I'm looking for a good fiberglass shop to cut out a floor and reglass it, any one have a shop they would say use ?


----------



## purple haze (Sep 2, 2013)

There is a lot of good glass men in the area. Elton Bowlin has a great shop and can do any type of glass work for one. I used Mike Lamb to re-glass our decks on The Contender after the fuel tank change. We have ran her hard many times with out the first sign of a crack.


----------



## boatman41 (Mar 7, 2011)

thanks do you have a contact number for either of them ? or shop name.


----------



## Big Mikes Fiberglass (Sep 23, 2008)

*Fiberglass Repair*

We do this type of work all the time. If you would like a free
estimate, give me a call and we will make arrangements for you
to bring it to my shop at Harbor View Marina. 

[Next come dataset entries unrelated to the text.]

/-- A line under a key has 64 bytes. -/
theorem State.length_lineUnder (s : State) (key : KeyVal) (line : Nat) : (s.lineUnder key line).length = 64 := by
  have hl : (memRead s.hbm (64 * line) 64).length = 64 := length_memRead ..
  unfold State.lineUnder
  cases lineTag s.lineKey line with
  | none => exact hl
  | some k =>
    simp only
    split
    · exact hl
    · rw [List.length_map, length_xtsUnder _ _ _ (by rw [List.length_map, hl])]

end Sys2Proof.Machine
end

section
namespace Sys2Proof.Machine

/-! ### One byte of HBM, under the key that writes it and under others (21 R391, R392) -/

theorem lineTag_setK_same (l : List (Nat × KeyVal)) (line : Nat) (key : KeyVal) : lineTag (setK l line key) line = some key := by
  induction l with
  | nil => simp [setK, lineTag]
  | cons x r ih =>
    obtain ⟨k, v⟩ := x
    unfold setK
    split
    · simp [lineTag]
    · next hk =>
      split
      · simp [lineTag]
      · simp [lineTag, hk, ih]

theorem lineTag_setK_other (l : List (Nat × KeyVal)) {line n : Nat} (key : KeyVal) (h : n ≠ line) :
    lineTag (setK l line key) n = lineTag l n := by
  induction l with
  | nil => simp [setK, lineTag, Ne.symm h]
  | cons x r ih =>
    obtain ⟨k, v⟩ := x
    unfold setK
    split
    · next hk => simp [lineTag, hk, Ne.symm h]
    · split
      · simp [lineTag, Ne.symm h]
      · simp [lineTag, ih]

theorem memRead_congr {m m' : List Host.Cell} {a n : Nat} (h : ∀ x, a ≤ x → x < a + n → memGet m' x = memGet m x) :
    memRead m' a n = memRead m a n := by
  induction n generalizing a with
  | zero => rfl
  | succ n ih =>
    rw [memRead, memRead, h a (Nat.le_refl a) (by omega), ih (fun x h1 h2 => h x (by omega) (by omega))]

section Bytes
variable {s t : State} {key loc l : Nat} {kv : KeyVal}

/-- A byte of a line that its own key wrote last, or that none has written, is the byte stored. -/
theorem State.hbmByte_stored (hk : s.keyOf key = some kv)
    (ht : lineTag s.lineKey (loc / 64) = none ∨ lineTag s.lineKey (loc / 64) = some kv) : s.hbmByte key loc = memGet s.hbm loc := by
  unfold State.hbmByte
  rcases ht with ht | ht <;> simp [hk, ht]

/-- A byte of a line that another key wrote last is that of the line under the reading key. -/
theorem State.hbmByte_decrypted {k : KeyVal} (hk : s.keyOf key = some kv) (ht : lineTag s.lineKey (loc / 64) = some k) (hne : k ≠ kv) :
    s.hbmByte key loc = (s.lineUnder kv (loc / 64)).getD (loc % 64) 0 := by
  unfold State.hbmByte
  simp [hk, ht, hne]

/-- A byte of HBM rests on the keys, and on the tag and the stored bytes of its line. -/
theorem State.hbmByte_of_line (hk : t.keys = s.keys) (ht : lineTag t.lineKey (l / 64) = lineTag s.lineKey (l / 64))
    (hm : ∀ a, a / 64 = l / 64 → memGet t.hbm a = memGet s.hbm a) : t.hbmByte key l = s.hbmByte key l := by
  have hread : memRead t.hbm (64 * (l / 64)) 64 = memRead s.hbm (64 * (l / 64)) 64 :=
    memRead_congr fun a h1 h2 => hm a (by omega)
  simp only [State.hbmByte, State.keyOf, State.lineUnder, hk, ht, hm l rfl, hread]

theorem State.rekey_lineTag (s : State) (kv : KeyVal) (line : Nat) : lineTag (s.rekey kv line).lineKey line = some kv := by
  unfold State.rekey
  split
  · exact lineTag_setK_same ..
  · next k hk =>
    split
    · next h => exact hk.trans (congrArg some h)
    · exact lineTag_setK_same ..

theorem State.rekey_lineTag_other (s : State) (kv : KeyVal) {line n : Nat} (h : n ≠ line) :
    lineTag (s.rekey kv line).lineKey n = lineTag s.lineKey n := by
  unfold State.rekey
  split
  · exact lineTag_setK_other _ _ h
  · split
    · rfl
    · exact lineTag_setK_other _ _ h

/-- What is stored after a line's change of key: the line as it reads under the new key, and every other line as it was. -/
theorem State.memGet_rekey (hw : Memory.wf s.hbm = true) (hk : s.keyOf key = some kv) (line a : Nat) :
    memGet (s.rekey kv line).hbm a = if a / 64 = line then s.hbmByte key a else memGet s.hbm a := by
  unfold State.rekey
  split
  · next ht =>
    split
    · next ha => exact (State.hbmByte_stored hk (.inl (ha ▸ ht))).symm
    · rfl
  · next k ht =>
    by_cases hkv : k = kv
    · subst hkv
      rw [if_pos rfl]
      split
      · next ha => exact (State.hbmByte_stored hk (.inr (ha ▸ ht))).symm
      · rfl
    · rw [if_neg hkv]
      change memGet (memWrite s.hbm (64 * line) (s.lineUnder kv line)) a = _
      rw [memGet_memWrite a hw, State.length_lineUnder]
      by_cases ha : a / 64 = line
      · rw [if_pos (by omega), if_pos ha, State.hbmByte_decrypted hk (ha ▸ ht) hkv, ha, show a - 64 * line = a % 64 by omega]
        rfl
      · rw [if_neg (by omega), if_neg ha]

/-- What a byte written to HBM leaves stored: the byte, in its line as it reads under the writing key. -/
theorem State.hbmPut_stored (hk : s.keyOf key = some kv) (b : Byte) :
    (s.hbmPut key loc b).hbm = memSet (s.rekey kv (loc / 64)).hbm loc b ∧ (s.hbmPut key loc b).lineKey = (s.rekey kv (loc / 64)).lineKey := by
  unfold State.hbmPut
  simp only [hk]
  rw [State.access_eq]
  exact ⟨rfl, rfl⟩

@[simp] theorem State.hbmPut_keys (s : State) (key loc : Nat) (b : Byte) : (s.hbmPut key loc b).keys = s.keys := by
  rw [State.hbmPut_eq]

/-- A byte written to HBM leaves every other line under every key. -/
theorem State.hbmByte_hbmPut_other_line (hw : Memory.wf s.hbm = true) (b : Byte) {k : Nat} (hl : l / 64 ≠ loc / 64) :
    (s.hbmPut key loc b).hbmByte k l = s.hbmByte k l := by
  cases hk : s.keyOf key with
  | none => simp only [State.hbmPut, hk]
  | some kv =>
    obtain ⟨hhbm, htag⟩ := State.hbmPut_stored (loc := loc) hk b
    refine State.hbmByte_of_line (State.hbmPut_keys ..) (by rw [htag, State.rekey_lineTag_other s kv hl]) fun a ha => ?_
    rw [hhbm, memGet_memSet a (State.rekey_wf s kv (loc / 64) hw), State.memGet_rekey hw hk, if_neg (fun h => hl (by omega)),
      if_neg (by omega)]

/-- A byte written under a key that holds a value: it reads back under that key, and every other byte does as before. -/
theorem State.hbmByte_hbmPut (hw : Memory.wf s.hbm = true) (hk : s.keyOf key = some kv) (b : Byte) :
    (s.hbmPut key loc b).hbmByte key l = if l = loc then b else s.hbmByte key l := by
  obtain ⟨hhbm, htag⟩ := State.hbmPut_stored (loc := loc) hk b
  have hk' : (s.hbmPut key loc b).keyOf key = some kv := by
    rw [State.keyOf, State.hbmPut_keys]
    exact hk
  have hget : memGet (s.hbmPut key loc b).hbm l =
      if l = loc then b else if l / 64 = loc / 64 then s.hbmByte key l else memGet s.hbm l := by
    rw [hhbm, memGet_memSet l (State.rekey_wf s kv (loc / 64) hw), State.memGet_rekey hw hk]
  by_cases hl : l / 64 = loc / 64
  · rw [State.hbmByte_stored hk' (.inr (by rw [htag, hl, State.rekey_lineTag])), hget, if_pos hl]
  · rw [if_neg (fun h => hl (by rw [h]))]
    exact State.hbmByte_hbmPut_other_line hw b hl

end Bytes

end Sys2Proof.Machine
end

section
namespace Sys2Proof.Machine

/-! ### Bytes written at the places of a line, and what every other byte reads (04 R70, R80; 12 R255; 22 R403) -/

/-- A byte written at a place can be read there: memory has its canonical form, and the place's frame or key is there. -/
def State.holdsPlace (s : State) (rgn knum : Nat) : Place → Prop
  | .scratch c _ _ => s.memsOk = true ∧ (s.frame? c rgn knum).isSome = true
  | .global _ key _ => s.memsOk = true ∧ (s.keyOf key).isSome = true
  | _ => s.memsOk = true
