-- ==== Sys2Proof/Machine/PeerFrames.lean ====
section
/-! DEFINITION. Peer frames that complete (06), one meaning for each kind: FI_FRAME to ST_FRAME and
UNKNOWN_KIND_FRAME.  Each passes the tests of R117 and is discarded, reported as a duplicate, or dispatched
under R124, also while the transmitter is SENDING (DESIGN CHOICE, log entry 35). -/

namespace Sys2Proof.Machine

/-- FI_FRAME (R74, R87, R153). -/
def execFiFrame (b : FrameBody) (s : State) : Result := .next (s.peerFrame (Frame.ofBody .fi b))

/-- TR_FRAME (R147, R152). -/
def execTrFrame (b : FrameBody) (s : State) : Result := .next (s.peerFrame (Frame.ofBody .tr b))

/-- RE_FRAME (R147). -/
def execReFrame (b : FrameBody) (s : State) : Result := .next (s.peerFrame (Frame.ofBody .re b))

/-- RB_FRAME (R145, R146, R151). -/
def execRbFrame (b : FrameBody) (s : State) : Result := .next (s.peerFrame (Frame.ofBody .rb b))

/-- RS_FRAME (R174). -/
def execRsFrame (b : FrameBody) (s : State) : Result := .next (s.peerFrame (Frame.ofBody .rs b))

/-- HD_FRAME (R61 to R64). -/
def execHdFrame (b : FrameBody) (s : State) : Result := .next (s.peerFrame (Frame.ofBody .hd b))

/-- RL_FRAME (R59). -/
def execRlFrame (b : FrameBody) (s : State) : Result := .next (s.peerFrame (Frame.ofBody .rl b))

/-- SQ_FRAME (R199). -/
def execSqFrame (b : FrameBody) (s : State) : Result := .next (s.peerFrame (Frame.ofBody .sq b))

/-- ST_FRAME (R120). -/
def execStFrame (b : FrameBody) (s : State) : Result := .next (s.peerFrame (Frame.ofBody .st b))

/-- UNKNOWN_KIND_FRAME (R120): kind code 9 + extra. -/
def execUnknownKindFrame (extra : Fin 7) (b : FrameBody) (s : State) : Result :=
  .next (s.peerFrame (Frame.ofBody (.unknown extra) b))

end Sys2Proof.Machine
end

Thanks, and have a nice day.

Big Mike
www.bigmikesfiberglass.com
850-206-4499


----------



## Snagged Line (Sep 30, 2007)

Use the forum search box and look for Fayne Limbo.... Read the posts and replys.... Fayne is your best bet....

Sent from my PC36100 using Tapatalk 2


----------



## johnsonbeachbum (Oct 1, 2007)

Is Elton Bowlin still open?
I was by there a week or two ago and it looked to be closed.
i.e. all cleaned up outside and nothing setting outside, etc.


----------



## Gotfw (May 10, 2013)

*Fiberglass work*

Fayne Limbo did a transom for me a few months ago and was a good job, on time and at the agreed price. I would use him again.

Limbo Boat Sales & Repair Fayne Limbo
5038 Phoenix Dr
Milton Fl, 850 - 723-2473

No connection but a satisfied customer.
Jim


----------



## boatman41 (Mar 7, 2011)

*Fiberglass work*

This is just to give a update on the floor job. big Mike and his crew are the best bunch of guys I have ever worked with, and the best work from a crew I have ever seen, here are a couple of before and after pics, see for your self. And thanks for the recomendation.


----------



## shootnstarz (May 4, 2011)

Mike Lamb, 932-6557. One of the best around.

Rick


----------